A Typical Day: I usually wake up around 8am, go downstairs and have an espresso with Lucia (Sandro is already working in the garden) and eat a piece of sweet bread, or a biscuit, or a piece of toast with marmalade. I will go to the garden and work for a couple of hours, or study italian, or meditate with Sandro and Lucia. We eat lunch at 1pm which consists usually of vegetable soup or pasta with salad, bread, and some zucchini in garlic or carfalla (i think that's what it's called...). We eat and then we rest. The early afternoon is spent napping or talking or playing music or, for me, studying italian. Then, usually around 4pm, we'll do whatever it is we are to do in the afternoon: maybe make yoga, or walk to Levanto, or meditate, or study, study, study. We eat dinner at around 8pm which is similar fare to lunch. We'll have soup or pasta with salad, bread, and other vegetables from the garden. Sometimes, when there are most guests (like Louisa and Vince), we will put some wine on the table. After dinner, we have fruit and tea and then sing the night away. I am usually ready for bed around 10pm or 11pm, but have successfully made it past midnight once or twice.

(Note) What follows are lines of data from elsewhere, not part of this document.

-- ==== Sys2Proof/Laws/Frames.lean ====
section
/-! SUPPORT. The footprint of each agent's step and of a host instruction: the fields it may change. Everything else is
as before; the whole-machine rules follow from these. -/

namespace Sys2Proof.Machine

/-- What an instruction may change. -/
theorem effect_footprint (i : Instr) (s : State) :
    effect i s = { s with
      a := { s.a with fe := (effect i s).a.fe, dor := (effect i s).a.dor, pe := (effect i s).a.pe }
      b := { s.b with rxen := (effect i s).b.rxen, txen := (effect i s).b.txen, txb8 := (effect i s).b.txb8 }
      c := (effect i s).c, ubrrh := (effect i s).ubrrh, ubrrl := (effect i s).ubrrl
      txbuf := (effect i s).txbuf, rxbuf := (effect i s).rxbuf, ctl := (effect i s).ctl
      faults := (effect i s).faults, refused := (effect i s).refused
      returned := (effect i s).returned, draws := (effect i s).draws } := by
  cases i with
  | rdData => cases hr : s.rxbuf <;> simp only [effect, portRdData, hr] <;> rfl
  | wrData d =>
    obtain ⟨_, e⟩ | ⟨_, _, e⟩ | ⟨_, _, e⟩ := portWrData_cases d s <;> simp only [effect, e] <;> rfl
  | wrControlB d => obtain ⟨_, _, e⟩ | ⟨_, e⟩ := portWrControlB_cases d s <;> simp only [effect, e] <;> rfl
  | wrBaudHigh d => obtain ⟨_, e⟩ | ⟨_, e⟩ := portWrBaudHigh_cases d s <;> simp only [effect, e] <;> rfl
  | init baud => simp only [effect, acceptInit]; split <;> rfl
  | rdStatusA => rfl
  | rdControlB => rfl
  | rdShared => rfl
  | rdBaudLow => rfl
  | wrStatusA d => rfl
  | wrControlC c => rfl
  | wrBaudLow d => rfl
  | tx byte => rfl
  | rx => rfl
  | sendstr addr => rfl

/-- What the controller's step may change: never the parameters, the memory, the line, the shift stage, the schedule. -/
theorem controllerStep_footprint {s : State} (hl : s.Live) :
    controllerStep s = { s with
      a := { s.a with fe := (controllerStep s).a.fe, dor := (controllerStep s).a.dor, pe := (controllerStep s).a.pe }
      b := { s.b with rxen := (controllerStep s).b.rxen, txen := (controllerStep s).b.txen,
                      txb8 := (controllerStep s).b.txb8 }
      c := (controllerStep s).c, ubrrh := (controllerStep s).ubrrh, ubrrl := (controllerStep s).ubrrl
      txbuf := (controllerStep s).txbuf, rxbuf := (controllerStep s).rxbuf, ctl := (controllerStep s).ctl
      faults := (controllerStep s).faults, refused := (controllerStep s).refused
      draws := (controllerStep s).draws } := by
  unfold controllerStep
  split
  · rfl
  · obtain e | e | e := stepInitWh_cases hl <;> rw [e] <;> rfl
  · rw [stepInitWl_eq hl]; rfl
  · rw [stepInitWb_eq hl]; rfl
  · rw [stepInitWc_eq hl]; rfl
  · rfl
  · obtain ⟨_, e⟩ | ⟨_, _, e⟩ | ⟨_, _, e⟩ := stepTxAct_cases hl <;> rw [e] <;> rfl
  · rfl
  · obtain ⟨_, e⟩ | ⟨_, _, e⟩ := stepRxAct_cases hl <;> rw [e] <;> rfl
  · unfold stepSsFetch; split <;> rfl
  · rfl
  · obtain ⟨_, e⟩ | ⟨_, _, e⟩ | ⟨_, _, _, e⟩ | ⟨_, _, _, e⟩ := stepSsAct_cases hl <;> rw [e] <;> rfl

/-- What the transmitter's step may change. -/
theorem transmitterStep_footprint (s : State) :
    transmitterStep s = { s with
      a := { s.a with txc := (transmitterStep s).a.txc }
      txbuf := (transmitterStep s).txbuf, txshift := (transmitterStep s).txshift
      txline := (transmitterStep s).txline, refused := (transmitterStep s).refused } := by
  obtain ⟨e, _, _, h⟩ | ⟨d, _, _, _, _, h⟩ | ⟨_, h⟩ | ⟨_, _, h⟩ := transmitterStep_cases s <;> rw [h] <;> try rfl
  unfold completeTx
  split <;> rfl

/-- What an offered frame may change. -/
theorem receiverStep_footprint (b : Byte) (fe : Bool) (s : State) :
    receiverStep b fe s = { s with
      a := { s.a with fe := (receiverStep b fe s).a.fe, dor := (receiverStep b fe s).a.dor,
                      pe := (receiverStep b fe s).a.pe }
      rxbuf := (receiverStep b fe s).rxbuf, faults := (receiverStep b fe s).faults
      refused := (receiverStep b fe s).refused } := by
  obtain ⟨_, h⟩ | ⟨_, _, h⟩ | ⟨_, _, _, h⟩ | ⟨_, _, _, _, h⟩ := receiverStep_cases b fe s <;> rw [h] <;> rfl

/-- What the host's result read may change. -/
theorem readResult_footprint (s : State) :
    readResult s = { s with faults := (readResult s).faults, returned := (readResult s).returned,
                            draws := (readResult s).draws } := by
  unfold readResult
  split <;> rfl

end Sys2Proof.Machine
end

I am learning so much here that I can't really imagine leaving. I want to stay with Sandro until I have a better grasp on the italian language. This might mean that I stay here until I go to Paris on the 31st, or it might mean that I am here only until the 20th. I am not sure how long it will take me to become comfortable with the language. Because I am just beginning, I can see rapid improvement in my comprehension. I suspect that however that, as I continue learning, the rate of my progress (or at least observable improvement) will slow.

Not only do I want to stay here because Sandro is a good teacher and the lifestyle is both relaxing and inspiring, but the climate is perfect and waking up in the mountains is inexplicably wonderful. I might stay here for a while. I suppose it is possible that I could stay here for the duration of my time in Italy. I will probably change locations after I return from Paris. Only time (and my mind) will tell.

As always, I hope that all is well in the united states of america and I wish that everyone I love could feel this beauty. Goodness, gracious it is miraculously beautiful here by the sea. I dont't think I will be able to upload my pictures until I get back to the states. Io sono aspettavo; I will wait (...I think. Any italian-speakers out there?)